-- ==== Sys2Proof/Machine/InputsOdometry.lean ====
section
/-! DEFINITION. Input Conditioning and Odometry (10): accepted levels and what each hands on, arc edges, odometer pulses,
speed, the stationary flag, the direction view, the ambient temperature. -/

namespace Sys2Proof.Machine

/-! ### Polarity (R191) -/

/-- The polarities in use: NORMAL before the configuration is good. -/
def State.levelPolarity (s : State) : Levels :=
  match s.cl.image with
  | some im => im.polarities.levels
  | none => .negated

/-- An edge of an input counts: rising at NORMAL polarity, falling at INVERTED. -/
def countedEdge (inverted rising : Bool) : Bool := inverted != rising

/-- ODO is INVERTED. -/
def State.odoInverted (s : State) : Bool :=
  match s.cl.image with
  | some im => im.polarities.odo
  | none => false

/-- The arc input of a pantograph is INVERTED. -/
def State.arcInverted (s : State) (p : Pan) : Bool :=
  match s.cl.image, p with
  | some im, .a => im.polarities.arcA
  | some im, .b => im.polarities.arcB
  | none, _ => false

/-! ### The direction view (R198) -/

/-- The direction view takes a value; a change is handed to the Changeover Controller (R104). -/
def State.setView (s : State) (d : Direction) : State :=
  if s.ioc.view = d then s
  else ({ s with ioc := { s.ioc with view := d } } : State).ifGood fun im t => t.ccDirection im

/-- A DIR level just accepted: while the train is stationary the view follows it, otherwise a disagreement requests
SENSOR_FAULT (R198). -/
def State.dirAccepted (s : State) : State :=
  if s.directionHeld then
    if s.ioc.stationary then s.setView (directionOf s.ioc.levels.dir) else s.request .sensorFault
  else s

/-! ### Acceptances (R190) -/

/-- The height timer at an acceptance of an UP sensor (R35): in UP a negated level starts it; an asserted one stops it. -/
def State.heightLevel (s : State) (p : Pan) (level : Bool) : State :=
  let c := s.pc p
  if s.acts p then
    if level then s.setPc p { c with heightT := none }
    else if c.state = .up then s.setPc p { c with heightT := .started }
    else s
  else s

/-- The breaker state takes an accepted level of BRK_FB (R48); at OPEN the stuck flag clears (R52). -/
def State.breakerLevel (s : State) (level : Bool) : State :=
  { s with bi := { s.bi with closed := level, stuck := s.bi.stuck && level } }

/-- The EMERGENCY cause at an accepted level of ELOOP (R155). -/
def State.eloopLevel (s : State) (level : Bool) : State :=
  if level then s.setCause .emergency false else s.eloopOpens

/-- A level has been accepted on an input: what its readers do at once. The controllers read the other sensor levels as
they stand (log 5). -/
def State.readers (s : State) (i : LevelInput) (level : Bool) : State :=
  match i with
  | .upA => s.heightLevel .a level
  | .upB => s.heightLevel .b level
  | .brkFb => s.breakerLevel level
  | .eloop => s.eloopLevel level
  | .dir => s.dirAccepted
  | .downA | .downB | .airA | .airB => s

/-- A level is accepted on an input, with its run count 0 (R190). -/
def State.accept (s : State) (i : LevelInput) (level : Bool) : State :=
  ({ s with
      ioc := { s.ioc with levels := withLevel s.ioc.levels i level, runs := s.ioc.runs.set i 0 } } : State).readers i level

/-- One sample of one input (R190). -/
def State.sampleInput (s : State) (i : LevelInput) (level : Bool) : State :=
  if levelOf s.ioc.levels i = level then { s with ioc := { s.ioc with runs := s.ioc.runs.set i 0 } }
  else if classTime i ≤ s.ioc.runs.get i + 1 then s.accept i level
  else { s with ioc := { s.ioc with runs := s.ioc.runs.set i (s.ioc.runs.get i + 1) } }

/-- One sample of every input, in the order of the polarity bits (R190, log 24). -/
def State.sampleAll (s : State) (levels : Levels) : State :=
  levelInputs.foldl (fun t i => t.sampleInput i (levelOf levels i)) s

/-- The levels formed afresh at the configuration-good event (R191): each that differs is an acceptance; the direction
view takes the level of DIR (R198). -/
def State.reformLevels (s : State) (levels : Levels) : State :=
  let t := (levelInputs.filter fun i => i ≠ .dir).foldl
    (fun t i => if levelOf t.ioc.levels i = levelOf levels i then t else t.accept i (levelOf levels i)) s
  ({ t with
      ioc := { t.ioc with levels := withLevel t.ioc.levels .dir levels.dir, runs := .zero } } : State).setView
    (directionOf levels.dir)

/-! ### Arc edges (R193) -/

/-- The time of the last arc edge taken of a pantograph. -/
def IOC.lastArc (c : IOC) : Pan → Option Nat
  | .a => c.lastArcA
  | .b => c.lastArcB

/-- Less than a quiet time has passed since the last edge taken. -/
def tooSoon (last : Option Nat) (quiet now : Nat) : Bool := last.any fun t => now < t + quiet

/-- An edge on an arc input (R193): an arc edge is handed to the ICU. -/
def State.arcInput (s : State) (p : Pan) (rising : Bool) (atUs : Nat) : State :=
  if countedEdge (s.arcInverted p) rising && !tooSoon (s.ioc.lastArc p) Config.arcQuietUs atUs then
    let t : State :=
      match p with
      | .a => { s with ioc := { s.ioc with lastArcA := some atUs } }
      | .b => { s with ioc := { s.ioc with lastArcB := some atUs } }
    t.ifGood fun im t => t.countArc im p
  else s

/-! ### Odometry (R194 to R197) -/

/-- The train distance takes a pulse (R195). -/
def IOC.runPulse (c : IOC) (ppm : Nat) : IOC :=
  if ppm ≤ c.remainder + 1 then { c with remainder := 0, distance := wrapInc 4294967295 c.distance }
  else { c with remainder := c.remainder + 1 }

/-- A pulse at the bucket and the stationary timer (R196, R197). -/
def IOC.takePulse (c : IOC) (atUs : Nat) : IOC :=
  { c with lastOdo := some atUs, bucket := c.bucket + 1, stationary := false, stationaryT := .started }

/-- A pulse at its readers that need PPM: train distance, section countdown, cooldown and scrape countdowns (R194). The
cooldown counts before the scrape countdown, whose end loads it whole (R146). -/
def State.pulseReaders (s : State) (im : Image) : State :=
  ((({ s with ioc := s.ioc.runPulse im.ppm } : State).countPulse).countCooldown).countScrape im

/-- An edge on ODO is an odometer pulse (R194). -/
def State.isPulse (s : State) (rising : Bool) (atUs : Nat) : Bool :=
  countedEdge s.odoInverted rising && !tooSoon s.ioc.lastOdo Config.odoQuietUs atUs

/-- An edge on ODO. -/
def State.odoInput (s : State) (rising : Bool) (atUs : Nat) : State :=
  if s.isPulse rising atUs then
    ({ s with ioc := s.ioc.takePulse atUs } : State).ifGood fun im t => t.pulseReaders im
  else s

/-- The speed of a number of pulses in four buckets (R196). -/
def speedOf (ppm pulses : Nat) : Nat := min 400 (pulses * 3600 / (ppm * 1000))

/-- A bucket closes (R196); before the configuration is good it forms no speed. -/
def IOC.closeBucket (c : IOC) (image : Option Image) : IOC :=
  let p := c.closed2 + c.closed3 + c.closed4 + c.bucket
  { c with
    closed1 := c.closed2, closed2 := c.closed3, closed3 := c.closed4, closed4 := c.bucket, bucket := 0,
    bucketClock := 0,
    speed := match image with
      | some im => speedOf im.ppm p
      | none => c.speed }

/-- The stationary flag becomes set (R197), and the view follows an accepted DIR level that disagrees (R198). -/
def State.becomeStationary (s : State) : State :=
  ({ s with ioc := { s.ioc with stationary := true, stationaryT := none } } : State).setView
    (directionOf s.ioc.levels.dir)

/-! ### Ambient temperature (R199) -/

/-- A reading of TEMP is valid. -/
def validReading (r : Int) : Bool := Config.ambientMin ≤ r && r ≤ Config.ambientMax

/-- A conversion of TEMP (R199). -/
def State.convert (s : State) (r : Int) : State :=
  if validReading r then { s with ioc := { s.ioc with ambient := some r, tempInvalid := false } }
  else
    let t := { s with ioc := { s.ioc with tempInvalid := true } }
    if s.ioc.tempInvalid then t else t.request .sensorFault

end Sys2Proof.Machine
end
★ ★ ★ ★ ★
» **What to do**
Copy the records above exactly, please, but only from the first line through the line containing "namespace Sys2Proof.Machine".

» **Answer box**
-- ==== Sys2Proof/Machine/InputsOdometry.lean ====
section
/-! DEFINITION. Input Conditioning and Odometry (10): accepted levels and what each hands on, arc edges, odometer pulses,
speed, the stationary flag, the direction view, the ambient temperature. -/

namespace Sys2Proof.Machine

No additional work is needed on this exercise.